Арлекин - Гамильтон Лорел Кей (книги бесплатно без .txt) 📗
Ко мне подошли с двух сторон Натэниел и Мика.
— Хочешь подойти к ней поближе? — спросил Мика.
Я кивнула.
— Ребята, а вы тоже считаете меня гадиной, что я предложила ее Олафу?
— Она тебя чуть не убила три раза, Анита. Ты — моя Нимир-Ра. Я бы ей сердце вырезал и тебе поднес на блюде.
Он был в кошачьем облике, и эта угроза прозвучала реально.
— Я у тебя покорный, я не спорю, — ответил Натэниел.
— Последнее время ты покорный, когда хочешь.
Он улыбнулся:
— Вырезать ей сердце я не стал бы, но посмотрел бы, как это делает Олаф. Она чуть не убила тебя, Жан-Клода и Ричарда.
— И Питера, — кивнула я.
— И Циско, — добавил Натэниел.
Я кивнула и попыталась повернуться к Римусу, но Мика потянул меня дальше.
— Давай зададим твои вопросы.
И мы пошли задавать вопросы, а Олаф тем временем ей шептал, что он будет с ней делать, что он хочет с ней делать.
— Не отвечай, пожалуйста, не отвечай на вопросы. Вампиры умирают настолько медленней, чем люди…
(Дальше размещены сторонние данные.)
-- ==== Sys2Proof/Machine/Operands.lean ====
section
/-! DEFINITION. What the operand bytes of the operations select (spec/30_encoding.md R74;
spec/44_cursor_glyph.md R191; spec/46_panel.md R231). -/

namespace Sys2Proof.Machine

/-- The gate of `SET_CURSOR`: `line < 2 and col < 40`, whatever the configured line count
(44_cursor_glyph.md R191, R193). -/
def cursorInRange (line col : Byte) : Bool :=
  decide (line.toNat < 2) && decide (col.toNat < 40)

/-- `S.line_base_addresses[line]` for the two lines the gate admits (10_state.md R27). -/
def State.lineBaseOf (s : State) (line : Byte) : Byte :=
  if line.toNat = 0 then s.lineBase[0] else s.lineBase[1]

/-- The whole command byte `S.line_base_addresses[line] + col` (20_memory.md R55). -/
def State.cursorCommand (s : State) (line col : Byte) : Byte :=
  s.lineBaseOf line + col

/-- The selector pattern a panel index addresses, if it is 0 or 1 (46_panel.md R231). -/
def panelPattern (n : Byte) : Option Byte :=
  match n.toNat with
  | 0 => some selChip0
  | 1 => some selChip1
  | _ => none

end Sys2Proof.Machine
end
Можете себе представить — она на все вопросы ответила сразу же. Они с Нивией убили тех людей и попытались подставить членов церкви — это делалось, чтобы заставить Малькольма просто отдать им церковь. Тут вмешалась я и испортила им игру, убив Нивию. Я не сказала ей, что даже не знаю ни отчего погибла Нивия, ни что сделала для этого я. Потом, быть может, Жан-Клод мне поможет в этом разобраться. Коломбина должна была быть прикрытием, ширмой для Панталоне. Когда он захватил бы здесь власть, то даже Мать Всей Тьмы не могла бы заставить его расстаться с этой территорией. Все они, Панталоне, Нивия, Соледад, Коломбина, Джованни — все брали на себя работы наемных убийц.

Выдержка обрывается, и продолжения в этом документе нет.